*Task to complete*
Where does the word "combine" occur in the data below? Copy each line that holds it.

Collected data
■ ■ ■ ■ ■ ■ ■

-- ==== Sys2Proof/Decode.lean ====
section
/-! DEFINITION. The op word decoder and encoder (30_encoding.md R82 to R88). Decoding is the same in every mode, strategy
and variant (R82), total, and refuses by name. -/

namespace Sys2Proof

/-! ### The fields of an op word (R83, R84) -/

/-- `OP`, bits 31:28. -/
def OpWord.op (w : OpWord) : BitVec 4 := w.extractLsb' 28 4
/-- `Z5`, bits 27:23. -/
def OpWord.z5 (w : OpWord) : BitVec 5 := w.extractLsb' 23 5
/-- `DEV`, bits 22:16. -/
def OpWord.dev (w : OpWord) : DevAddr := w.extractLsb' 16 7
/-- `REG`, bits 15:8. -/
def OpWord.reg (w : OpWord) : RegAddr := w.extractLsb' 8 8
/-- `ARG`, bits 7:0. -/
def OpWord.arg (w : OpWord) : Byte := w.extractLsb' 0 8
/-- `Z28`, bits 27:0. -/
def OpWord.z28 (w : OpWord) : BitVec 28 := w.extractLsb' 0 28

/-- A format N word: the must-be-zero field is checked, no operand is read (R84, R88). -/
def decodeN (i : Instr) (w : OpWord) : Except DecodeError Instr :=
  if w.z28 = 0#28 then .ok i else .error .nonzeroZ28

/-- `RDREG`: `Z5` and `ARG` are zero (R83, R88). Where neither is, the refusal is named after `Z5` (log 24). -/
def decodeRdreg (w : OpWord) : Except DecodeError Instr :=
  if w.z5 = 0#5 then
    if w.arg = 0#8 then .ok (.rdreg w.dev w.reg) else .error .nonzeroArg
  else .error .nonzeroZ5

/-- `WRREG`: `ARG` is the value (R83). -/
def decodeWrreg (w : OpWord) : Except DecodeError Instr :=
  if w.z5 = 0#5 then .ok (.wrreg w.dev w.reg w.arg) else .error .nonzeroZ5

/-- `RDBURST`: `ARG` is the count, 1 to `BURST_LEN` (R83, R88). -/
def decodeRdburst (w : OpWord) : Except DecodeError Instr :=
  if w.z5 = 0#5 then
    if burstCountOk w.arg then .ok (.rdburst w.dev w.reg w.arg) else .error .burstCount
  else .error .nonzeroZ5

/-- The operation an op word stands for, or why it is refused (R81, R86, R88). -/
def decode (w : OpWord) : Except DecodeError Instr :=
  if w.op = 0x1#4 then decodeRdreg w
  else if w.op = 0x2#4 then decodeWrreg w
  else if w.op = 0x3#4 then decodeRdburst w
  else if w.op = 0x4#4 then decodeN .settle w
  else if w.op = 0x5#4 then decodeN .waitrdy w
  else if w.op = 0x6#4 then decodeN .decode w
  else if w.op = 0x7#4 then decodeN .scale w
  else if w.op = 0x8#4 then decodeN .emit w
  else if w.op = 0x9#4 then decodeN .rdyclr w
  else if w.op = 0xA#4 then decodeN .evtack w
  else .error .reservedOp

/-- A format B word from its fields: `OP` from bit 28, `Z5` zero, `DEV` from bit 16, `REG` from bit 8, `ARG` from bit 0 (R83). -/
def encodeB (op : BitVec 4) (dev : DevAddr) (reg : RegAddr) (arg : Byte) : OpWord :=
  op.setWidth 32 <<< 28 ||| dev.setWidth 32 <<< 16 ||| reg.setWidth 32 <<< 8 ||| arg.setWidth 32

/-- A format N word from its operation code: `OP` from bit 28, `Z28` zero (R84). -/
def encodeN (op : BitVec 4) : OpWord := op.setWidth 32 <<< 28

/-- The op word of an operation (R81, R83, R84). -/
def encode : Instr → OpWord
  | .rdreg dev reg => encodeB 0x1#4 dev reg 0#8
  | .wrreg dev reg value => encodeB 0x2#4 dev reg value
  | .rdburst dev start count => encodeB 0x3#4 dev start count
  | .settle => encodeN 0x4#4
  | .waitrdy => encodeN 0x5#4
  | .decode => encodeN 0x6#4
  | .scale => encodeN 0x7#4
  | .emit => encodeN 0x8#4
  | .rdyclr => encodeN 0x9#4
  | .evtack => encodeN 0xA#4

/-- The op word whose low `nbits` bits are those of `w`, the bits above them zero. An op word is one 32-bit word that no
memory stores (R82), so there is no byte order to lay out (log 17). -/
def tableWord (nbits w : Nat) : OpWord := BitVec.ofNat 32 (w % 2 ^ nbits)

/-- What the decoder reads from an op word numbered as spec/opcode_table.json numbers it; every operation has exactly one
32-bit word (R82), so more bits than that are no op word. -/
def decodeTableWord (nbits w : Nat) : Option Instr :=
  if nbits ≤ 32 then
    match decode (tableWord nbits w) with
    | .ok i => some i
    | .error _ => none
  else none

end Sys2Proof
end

■ ■ ■ ■ ■ ■ ■

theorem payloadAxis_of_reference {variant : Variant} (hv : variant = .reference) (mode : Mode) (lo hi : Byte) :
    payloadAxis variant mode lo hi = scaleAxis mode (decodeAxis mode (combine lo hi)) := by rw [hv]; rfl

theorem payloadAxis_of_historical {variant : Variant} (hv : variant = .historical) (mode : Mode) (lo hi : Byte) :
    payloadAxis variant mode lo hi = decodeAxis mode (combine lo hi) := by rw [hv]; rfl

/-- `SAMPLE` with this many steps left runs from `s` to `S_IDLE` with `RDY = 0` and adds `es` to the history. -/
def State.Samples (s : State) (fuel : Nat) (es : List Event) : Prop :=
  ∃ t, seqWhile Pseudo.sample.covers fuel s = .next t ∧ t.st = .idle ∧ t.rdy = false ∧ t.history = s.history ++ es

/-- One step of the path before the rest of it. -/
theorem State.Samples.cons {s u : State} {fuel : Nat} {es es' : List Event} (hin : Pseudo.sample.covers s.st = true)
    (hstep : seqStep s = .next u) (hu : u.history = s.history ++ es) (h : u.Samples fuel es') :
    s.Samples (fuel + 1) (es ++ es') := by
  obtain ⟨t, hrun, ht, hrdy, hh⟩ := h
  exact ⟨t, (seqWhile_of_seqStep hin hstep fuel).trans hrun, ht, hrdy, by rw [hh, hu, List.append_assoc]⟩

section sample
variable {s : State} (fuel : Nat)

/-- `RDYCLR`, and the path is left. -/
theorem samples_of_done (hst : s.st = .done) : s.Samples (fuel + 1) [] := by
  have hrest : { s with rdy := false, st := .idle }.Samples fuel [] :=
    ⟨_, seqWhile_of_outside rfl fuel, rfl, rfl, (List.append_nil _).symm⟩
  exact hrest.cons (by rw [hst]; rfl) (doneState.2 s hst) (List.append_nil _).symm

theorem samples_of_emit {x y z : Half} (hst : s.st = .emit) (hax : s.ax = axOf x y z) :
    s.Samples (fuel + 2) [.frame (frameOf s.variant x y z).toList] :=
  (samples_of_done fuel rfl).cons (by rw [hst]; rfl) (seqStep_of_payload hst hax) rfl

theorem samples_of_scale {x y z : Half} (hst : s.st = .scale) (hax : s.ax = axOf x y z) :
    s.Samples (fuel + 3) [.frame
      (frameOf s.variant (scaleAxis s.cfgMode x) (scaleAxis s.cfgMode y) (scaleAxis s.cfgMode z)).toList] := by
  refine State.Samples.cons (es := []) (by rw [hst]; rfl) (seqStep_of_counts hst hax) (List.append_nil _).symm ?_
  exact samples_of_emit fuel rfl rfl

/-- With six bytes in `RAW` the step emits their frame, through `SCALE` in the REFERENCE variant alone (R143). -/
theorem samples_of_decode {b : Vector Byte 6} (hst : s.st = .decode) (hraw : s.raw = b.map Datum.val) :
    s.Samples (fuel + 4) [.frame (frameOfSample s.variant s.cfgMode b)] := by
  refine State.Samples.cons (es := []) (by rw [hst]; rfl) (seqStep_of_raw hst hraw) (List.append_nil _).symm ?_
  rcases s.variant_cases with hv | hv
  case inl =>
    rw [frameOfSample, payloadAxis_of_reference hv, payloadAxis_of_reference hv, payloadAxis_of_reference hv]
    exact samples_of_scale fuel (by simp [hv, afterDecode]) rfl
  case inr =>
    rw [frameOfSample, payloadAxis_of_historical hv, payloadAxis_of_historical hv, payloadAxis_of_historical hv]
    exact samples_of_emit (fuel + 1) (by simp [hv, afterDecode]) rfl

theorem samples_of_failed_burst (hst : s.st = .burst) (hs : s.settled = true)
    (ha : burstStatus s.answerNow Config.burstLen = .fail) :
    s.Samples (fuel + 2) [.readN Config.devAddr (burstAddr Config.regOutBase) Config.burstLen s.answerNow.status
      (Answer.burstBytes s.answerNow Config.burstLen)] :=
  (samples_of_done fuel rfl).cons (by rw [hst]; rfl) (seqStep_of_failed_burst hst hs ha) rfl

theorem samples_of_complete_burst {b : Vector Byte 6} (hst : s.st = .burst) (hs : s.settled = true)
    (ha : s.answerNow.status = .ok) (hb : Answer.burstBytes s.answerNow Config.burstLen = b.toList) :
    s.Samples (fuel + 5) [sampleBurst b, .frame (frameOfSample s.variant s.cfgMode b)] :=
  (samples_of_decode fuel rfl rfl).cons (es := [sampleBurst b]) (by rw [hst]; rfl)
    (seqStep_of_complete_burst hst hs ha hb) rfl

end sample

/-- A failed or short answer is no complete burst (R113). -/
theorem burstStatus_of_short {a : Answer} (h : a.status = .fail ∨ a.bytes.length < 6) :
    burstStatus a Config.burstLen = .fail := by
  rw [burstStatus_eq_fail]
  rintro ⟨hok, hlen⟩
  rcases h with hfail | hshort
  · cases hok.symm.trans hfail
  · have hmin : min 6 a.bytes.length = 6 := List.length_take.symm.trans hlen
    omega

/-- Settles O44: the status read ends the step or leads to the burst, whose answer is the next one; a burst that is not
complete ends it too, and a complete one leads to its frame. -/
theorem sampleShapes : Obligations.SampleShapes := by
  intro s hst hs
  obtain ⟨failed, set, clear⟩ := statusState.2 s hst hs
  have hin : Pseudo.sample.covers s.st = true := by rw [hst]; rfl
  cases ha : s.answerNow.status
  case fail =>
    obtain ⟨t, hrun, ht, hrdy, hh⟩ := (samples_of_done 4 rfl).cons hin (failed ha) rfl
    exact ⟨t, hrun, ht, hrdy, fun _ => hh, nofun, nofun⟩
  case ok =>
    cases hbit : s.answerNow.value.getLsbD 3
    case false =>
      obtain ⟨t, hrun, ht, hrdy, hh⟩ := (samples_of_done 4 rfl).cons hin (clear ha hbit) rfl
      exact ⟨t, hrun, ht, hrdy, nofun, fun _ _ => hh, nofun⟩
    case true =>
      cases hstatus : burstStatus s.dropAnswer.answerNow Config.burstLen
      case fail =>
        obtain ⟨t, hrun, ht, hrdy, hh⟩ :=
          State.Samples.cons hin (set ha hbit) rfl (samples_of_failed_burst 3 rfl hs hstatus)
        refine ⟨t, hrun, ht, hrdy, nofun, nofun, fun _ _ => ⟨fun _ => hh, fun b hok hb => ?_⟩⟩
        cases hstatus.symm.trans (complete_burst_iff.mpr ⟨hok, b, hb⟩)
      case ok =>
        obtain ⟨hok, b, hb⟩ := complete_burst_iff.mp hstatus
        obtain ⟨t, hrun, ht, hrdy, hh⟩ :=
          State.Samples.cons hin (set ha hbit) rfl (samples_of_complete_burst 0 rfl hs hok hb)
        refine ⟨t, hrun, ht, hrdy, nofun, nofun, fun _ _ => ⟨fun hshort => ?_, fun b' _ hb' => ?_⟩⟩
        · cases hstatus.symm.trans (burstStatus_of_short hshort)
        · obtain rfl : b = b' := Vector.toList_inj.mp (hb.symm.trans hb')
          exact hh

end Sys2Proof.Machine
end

■ ■ ■ ■ ■ ■ ■

*Output for this exercise*
    payloadAxis variant mode lo hi = scaleAxis mode (decodeAxis mode (combine lo hi)) := by rw [hv]; rfl
    payloadAxis variant mode lo hi = decodeAxis mode (combine lo hi) := by rw [hv]; rfl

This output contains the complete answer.